### YOUR ASSIGNMENT
Your job with the data below: print everything from the line that holds "end Sys2Proof.Machine" down to the line that holds "namespace Sys2Proof.Machine", ends included, exactly, and nothing else.

### EXTRACTED MATERIAL
—————

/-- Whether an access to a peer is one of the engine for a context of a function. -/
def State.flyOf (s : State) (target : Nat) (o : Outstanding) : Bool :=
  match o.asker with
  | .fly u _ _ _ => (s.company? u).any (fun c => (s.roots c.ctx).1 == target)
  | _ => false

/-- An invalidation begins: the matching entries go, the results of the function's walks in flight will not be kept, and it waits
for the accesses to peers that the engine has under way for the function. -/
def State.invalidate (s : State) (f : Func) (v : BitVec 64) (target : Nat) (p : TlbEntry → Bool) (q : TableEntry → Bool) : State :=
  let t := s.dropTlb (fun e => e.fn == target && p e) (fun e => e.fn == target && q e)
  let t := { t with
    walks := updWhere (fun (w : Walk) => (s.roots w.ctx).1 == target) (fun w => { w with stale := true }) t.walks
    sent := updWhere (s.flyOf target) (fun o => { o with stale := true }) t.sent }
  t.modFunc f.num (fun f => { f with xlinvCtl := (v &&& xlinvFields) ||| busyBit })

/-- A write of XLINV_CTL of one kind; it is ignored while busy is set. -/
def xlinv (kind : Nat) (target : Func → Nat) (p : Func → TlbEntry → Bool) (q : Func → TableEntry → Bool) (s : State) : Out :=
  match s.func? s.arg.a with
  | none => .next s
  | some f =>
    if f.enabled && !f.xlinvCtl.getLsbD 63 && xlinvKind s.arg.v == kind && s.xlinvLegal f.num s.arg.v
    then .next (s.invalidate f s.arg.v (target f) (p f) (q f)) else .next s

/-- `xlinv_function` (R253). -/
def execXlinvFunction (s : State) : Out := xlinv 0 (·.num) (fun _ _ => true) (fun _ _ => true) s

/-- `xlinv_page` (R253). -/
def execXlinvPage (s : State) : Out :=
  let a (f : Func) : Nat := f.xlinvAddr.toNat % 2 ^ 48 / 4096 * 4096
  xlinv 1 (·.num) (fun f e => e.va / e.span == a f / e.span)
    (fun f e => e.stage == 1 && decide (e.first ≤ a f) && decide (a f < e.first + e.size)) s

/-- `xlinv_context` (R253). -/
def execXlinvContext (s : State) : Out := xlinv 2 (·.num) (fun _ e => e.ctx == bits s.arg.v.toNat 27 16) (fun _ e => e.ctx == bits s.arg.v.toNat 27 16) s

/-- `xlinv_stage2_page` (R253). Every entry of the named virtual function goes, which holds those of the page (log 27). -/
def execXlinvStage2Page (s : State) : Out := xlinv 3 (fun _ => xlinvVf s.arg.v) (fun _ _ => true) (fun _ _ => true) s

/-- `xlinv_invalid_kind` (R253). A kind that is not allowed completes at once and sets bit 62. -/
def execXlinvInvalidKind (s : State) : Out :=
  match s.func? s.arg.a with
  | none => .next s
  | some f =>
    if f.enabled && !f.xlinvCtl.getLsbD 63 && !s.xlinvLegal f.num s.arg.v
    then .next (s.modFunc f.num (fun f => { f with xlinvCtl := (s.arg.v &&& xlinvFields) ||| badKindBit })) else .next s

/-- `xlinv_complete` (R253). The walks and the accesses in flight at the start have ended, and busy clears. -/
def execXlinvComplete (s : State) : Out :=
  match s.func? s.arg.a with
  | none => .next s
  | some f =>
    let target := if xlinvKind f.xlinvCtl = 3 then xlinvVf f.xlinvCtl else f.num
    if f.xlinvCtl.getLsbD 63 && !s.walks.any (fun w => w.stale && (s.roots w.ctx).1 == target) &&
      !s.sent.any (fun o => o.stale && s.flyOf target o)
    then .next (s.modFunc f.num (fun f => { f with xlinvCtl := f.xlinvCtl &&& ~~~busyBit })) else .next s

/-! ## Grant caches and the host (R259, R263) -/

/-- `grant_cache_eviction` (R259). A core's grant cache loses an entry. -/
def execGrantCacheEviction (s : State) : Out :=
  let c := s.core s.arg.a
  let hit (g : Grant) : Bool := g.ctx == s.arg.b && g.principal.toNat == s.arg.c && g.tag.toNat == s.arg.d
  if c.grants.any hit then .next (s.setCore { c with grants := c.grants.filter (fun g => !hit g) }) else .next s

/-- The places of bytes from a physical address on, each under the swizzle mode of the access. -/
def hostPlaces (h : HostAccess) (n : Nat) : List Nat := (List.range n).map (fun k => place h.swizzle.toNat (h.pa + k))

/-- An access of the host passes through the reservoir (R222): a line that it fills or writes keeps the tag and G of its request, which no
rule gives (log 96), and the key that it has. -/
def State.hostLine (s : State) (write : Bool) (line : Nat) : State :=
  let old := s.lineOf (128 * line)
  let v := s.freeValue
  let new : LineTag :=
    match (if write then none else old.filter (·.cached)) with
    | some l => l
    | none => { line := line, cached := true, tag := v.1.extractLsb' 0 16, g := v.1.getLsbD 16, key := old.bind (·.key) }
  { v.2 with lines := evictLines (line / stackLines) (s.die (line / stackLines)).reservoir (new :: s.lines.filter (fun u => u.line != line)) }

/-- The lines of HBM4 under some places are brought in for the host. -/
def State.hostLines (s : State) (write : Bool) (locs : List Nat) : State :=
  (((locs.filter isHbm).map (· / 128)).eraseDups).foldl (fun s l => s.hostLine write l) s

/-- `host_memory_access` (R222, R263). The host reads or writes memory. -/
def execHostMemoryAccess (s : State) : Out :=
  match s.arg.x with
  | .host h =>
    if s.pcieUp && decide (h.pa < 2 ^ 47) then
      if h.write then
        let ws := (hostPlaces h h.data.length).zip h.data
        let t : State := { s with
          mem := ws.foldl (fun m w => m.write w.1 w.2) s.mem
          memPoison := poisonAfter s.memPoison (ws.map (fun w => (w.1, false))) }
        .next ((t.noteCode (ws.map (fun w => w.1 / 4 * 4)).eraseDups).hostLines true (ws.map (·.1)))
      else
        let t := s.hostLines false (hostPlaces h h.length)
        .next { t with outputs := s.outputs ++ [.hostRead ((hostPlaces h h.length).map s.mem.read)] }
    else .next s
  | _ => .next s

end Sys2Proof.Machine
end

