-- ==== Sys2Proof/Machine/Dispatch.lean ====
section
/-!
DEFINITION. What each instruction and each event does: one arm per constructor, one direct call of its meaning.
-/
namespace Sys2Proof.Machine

—————

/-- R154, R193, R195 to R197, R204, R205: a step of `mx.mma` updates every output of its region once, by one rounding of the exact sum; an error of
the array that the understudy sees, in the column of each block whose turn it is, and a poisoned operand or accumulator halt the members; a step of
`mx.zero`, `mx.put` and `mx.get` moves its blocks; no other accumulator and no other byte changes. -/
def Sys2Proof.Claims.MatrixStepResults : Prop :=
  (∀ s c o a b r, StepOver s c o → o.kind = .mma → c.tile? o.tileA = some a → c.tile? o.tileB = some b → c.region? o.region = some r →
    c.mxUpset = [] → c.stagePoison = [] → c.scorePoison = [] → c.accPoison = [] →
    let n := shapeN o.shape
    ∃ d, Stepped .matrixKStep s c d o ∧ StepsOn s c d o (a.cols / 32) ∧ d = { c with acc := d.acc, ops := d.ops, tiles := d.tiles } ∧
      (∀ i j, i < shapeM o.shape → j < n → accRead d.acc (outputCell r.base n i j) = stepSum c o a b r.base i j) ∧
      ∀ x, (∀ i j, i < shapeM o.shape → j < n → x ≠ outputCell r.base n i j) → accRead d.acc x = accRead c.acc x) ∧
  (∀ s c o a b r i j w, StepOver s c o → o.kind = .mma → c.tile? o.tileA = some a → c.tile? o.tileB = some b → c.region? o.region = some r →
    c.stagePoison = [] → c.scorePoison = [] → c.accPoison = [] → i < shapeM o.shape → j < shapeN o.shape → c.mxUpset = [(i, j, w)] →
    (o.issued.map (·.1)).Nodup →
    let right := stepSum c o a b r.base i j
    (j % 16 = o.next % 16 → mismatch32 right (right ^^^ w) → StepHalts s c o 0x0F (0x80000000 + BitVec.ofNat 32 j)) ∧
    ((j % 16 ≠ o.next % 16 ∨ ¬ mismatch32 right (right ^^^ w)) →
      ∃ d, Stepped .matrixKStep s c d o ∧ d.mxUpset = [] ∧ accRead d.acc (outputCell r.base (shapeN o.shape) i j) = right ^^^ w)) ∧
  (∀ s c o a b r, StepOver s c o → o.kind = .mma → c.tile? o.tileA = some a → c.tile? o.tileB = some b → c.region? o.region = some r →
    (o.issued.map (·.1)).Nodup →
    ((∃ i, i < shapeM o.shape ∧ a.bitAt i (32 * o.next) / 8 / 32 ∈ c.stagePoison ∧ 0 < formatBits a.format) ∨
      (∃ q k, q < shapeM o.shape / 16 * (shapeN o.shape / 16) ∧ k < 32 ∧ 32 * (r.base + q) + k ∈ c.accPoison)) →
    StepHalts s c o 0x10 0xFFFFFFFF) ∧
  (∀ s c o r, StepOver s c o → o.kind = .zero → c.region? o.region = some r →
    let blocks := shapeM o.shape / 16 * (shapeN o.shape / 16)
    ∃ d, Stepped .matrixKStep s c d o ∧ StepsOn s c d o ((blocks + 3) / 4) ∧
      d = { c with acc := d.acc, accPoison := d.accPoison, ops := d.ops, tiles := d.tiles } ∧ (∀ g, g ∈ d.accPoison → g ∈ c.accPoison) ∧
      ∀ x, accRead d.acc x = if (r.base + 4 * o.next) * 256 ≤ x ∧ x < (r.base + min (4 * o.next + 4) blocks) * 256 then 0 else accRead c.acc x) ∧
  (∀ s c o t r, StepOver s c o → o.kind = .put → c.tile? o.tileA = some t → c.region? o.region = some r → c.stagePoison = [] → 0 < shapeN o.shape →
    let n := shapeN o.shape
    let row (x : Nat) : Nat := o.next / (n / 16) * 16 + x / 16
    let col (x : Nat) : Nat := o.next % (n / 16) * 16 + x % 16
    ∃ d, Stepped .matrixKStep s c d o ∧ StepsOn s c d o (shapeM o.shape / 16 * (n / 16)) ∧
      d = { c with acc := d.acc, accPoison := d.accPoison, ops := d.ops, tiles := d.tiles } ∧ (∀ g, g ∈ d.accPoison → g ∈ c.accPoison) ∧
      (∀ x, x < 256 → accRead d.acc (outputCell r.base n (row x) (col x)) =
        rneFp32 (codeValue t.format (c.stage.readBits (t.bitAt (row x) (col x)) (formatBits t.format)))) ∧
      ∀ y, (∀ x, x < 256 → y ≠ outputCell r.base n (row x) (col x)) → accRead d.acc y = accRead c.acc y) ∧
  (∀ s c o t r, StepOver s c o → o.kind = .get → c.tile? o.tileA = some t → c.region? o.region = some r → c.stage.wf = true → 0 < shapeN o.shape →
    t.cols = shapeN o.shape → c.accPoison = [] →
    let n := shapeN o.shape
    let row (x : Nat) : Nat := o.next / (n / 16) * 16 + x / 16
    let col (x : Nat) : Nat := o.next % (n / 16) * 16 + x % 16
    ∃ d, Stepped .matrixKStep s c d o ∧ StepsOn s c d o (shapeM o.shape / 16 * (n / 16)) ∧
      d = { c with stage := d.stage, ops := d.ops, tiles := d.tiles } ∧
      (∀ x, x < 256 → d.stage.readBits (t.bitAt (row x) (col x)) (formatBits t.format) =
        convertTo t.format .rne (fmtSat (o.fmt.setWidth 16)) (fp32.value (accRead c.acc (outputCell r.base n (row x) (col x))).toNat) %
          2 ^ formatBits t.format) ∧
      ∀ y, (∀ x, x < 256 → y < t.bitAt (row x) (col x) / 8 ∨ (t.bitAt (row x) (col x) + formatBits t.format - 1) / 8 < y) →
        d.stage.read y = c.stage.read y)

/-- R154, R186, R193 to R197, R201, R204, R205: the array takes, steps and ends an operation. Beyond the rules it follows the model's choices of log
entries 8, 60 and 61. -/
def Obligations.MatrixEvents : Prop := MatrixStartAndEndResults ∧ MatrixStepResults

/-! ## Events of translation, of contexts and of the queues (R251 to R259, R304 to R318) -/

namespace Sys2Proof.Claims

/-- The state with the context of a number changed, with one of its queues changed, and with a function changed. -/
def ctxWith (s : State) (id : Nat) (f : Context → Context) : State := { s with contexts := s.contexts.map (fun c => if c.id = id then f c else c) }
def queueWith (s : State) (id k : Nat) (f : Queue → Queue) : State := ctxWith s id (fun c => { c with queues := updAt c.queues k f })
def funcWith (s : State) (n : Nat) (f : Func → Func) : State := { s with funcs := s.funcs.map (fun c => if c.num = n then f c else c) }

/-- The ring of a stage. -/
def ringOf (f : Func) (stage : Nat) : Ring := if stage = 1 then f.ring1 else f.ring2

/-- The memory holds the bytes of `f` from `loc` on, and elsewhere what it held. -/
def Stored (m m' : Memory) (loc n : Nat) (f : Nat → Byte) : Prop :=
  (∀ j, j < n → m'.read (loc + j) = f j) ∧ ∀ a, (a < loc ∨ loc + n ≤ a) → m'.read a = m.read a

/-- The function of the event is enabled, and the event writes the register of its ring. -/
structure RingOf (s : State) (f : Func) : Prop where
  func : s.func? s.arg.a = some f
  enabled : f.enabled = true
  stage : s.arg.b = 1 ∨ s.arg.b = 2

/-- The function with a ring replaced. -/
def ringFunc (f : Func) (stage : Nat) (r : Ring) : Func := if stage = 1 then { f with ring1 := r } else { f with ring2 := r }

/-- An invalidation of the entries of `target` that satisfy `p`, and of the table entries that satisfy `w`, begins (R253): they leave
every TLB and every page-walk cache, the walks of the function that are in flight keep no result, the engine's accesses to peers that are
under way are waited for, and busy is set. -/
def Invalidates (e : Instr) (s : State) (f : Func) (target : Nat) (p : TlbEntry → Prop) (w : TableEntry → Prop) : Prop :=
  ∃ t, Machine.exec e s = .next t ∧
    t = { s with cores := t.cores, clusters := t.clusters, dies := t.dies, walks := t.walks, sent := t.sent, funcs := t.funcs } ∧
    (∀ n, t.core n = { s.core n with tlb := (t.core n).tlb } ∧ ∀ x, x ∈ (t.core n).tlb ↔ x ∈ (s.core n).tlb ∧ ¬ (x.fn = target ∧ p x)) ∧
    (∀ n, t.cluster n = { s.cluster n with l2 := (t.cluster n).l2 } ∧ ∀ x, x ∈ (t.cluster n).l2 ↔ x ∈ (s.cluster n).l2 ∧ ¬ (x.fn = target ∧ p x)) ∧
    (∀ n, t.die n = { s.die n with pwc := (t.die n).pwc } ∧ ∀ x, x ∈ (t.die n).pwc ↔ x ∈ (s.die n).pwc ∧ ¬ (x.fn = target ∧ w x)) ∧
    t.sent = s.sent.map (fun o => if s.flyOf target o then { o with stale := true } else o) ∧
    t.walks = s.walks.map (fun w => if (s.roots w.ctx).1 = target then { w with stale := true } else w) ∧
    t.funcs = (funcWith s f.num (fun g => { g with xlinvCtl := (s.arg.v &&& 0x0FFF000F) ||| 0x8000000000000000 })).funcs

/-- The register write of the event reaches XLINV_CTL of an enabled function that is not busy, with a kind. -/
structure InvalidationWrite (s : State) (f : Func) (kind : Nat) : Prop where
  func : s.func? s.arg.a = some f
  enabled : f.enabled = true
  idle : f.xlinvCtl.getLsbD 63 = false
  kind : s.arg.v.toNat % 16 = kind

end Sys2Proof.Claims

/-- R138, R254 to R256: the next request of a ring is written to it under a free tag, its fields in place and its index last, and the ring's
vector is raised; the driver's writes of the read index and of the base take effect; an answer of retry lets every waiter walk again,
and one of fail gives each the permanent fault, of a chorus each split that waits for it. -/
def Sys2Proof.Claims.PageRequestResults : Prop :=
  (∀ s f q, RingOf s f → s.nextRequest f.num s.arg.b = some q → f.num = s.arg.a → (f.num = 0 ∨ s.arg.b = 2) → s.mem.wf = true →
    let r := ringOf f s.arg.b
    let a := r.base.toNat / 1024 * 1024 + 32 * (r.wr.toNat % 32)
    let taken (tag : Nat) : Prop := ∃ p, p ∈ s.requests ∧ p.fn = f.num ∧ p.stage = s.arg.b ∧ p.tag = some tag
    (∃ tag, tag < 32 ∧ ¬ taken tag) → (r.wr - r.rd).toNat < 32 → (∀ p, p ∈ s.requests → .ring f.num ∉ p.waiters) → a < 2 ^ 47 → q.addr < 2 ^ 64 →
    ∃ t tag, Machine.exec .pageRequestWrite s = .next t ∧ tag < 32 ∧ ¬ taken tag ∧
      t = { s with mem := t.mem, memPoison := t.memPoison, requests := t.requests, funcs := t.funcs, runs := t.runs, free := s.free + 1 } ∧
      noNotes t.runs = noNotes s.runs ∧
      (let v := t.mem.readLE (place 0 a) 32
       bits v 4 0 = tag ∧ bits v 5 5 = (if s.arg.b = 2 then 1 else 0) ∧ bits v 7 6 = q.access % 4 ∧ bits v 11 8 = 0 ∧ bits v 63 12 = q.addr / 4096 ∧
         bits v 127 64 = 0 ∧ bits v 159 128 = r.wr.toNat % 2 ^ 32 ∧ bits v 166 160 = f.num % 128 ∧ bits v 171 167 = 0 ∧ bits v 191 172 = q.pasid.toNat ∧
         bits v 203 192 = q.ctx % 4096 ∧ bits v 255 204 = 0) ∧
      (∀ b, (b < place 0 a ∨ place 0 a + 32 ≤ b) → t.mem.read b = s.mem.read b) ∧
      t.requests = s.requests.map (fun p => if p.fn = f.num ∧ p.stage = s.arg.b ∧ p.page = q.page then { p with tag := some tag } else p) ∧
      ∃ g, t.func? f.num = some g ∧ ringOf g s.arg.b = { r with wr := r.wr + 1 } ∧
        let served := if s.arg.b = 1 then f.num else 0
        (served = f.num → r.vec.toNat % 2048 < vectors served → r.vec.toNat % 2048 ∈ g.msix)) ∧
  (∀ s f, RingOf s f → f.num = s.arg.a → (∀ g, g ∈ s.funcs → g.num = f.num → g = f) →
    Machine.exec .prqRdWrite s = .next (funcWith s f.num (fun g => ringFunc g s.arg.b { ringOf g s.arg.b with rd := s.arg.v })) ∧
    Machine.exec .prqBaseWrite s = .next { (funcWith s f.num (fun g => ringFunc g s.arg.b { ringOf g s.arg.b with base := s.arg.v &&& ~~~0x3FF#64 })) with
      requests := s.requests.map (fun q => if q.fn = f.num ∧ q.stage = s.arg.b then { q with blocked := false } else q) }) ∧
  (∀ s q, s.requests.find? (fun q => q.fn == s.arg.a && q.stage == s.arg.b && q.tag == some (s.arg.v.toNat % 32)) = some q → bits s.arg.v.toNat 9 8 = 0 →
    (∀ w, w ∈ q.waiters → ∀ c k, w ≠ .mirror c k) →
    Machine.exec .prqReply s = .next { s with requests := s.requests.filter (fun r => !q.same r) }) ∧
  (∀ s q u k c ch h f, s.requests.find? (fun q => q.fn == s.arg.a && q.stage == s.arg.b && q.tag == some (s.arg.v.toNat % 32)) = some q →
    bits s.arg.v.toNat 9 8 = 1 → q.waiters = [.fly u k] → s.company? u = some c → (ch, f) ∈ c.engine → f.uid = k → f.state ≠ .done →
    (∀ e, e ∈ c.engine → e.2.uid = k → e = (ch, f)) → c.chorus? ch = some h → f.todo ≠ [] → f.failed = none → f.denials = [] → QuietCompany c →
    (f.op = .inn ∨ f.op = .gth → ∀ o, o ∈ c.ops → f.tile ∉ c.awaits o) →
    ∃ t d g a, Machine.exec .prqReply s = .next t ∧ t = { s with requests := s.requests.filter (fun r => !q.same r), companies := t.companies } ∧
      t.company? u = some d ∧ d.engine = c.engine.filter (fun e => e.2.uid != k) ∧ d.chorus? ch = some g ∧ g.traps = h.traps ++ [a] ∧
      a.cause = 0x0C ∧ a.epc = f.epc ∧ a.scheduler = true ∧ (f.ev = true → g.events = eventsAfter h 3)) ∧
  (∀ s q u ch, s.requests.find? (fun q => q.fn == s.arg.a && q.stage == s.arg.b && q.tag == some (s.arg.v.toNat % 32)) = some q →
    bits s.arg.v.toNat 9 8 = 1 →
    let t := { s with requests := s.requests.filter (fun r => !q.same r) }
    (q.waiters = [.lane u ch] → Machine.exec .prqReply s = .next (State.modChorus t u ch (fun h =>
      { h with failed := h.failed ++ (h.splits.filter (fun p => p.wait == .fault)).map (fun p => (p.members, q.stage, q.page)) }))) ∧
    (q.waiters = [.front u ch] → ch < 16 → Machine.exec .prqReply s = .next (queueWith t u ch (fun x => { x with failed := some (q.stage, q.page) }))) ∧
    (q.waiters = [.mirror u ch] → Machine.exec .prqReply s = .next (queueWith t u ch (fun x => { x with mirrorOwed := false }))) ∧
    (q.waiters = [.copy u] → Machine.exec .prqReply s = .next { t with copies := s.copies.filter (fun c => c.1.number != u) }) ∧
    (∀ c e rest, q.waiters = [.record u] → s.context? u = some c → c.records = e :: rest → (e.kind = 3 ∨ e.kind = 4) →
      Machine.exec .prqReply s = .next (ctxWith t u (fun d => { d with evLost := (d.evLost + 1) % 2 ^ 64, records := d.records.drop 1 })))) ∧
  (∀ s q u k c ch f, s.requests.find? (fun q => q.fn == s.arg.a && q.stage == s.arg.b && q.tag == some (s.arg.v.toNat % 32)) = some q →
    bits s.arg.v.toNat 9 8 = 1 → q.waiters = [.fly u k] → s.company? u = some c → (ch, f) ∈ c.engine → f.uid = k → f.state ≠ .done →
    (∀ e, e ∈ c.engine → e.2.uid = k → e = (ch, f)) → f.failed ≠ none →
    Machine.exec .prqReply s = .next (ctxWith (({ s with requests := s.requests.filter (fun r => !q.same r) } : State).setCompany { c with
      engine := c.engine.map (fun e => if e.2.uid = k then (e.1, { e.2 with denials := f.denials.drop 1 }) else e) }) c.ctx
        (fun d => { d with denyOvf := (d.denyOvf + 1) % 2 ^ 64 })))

—————

### REPLY
end Sys2Proof.Machine
end

-- ==== Sys2Proof/Machine/Dispatch.lean ====
section
/-!
DEFINITION. What each instruction and each event does: one arm per constructor, one direct call of its meaning.
-/
namespace Sys2Proof.Machine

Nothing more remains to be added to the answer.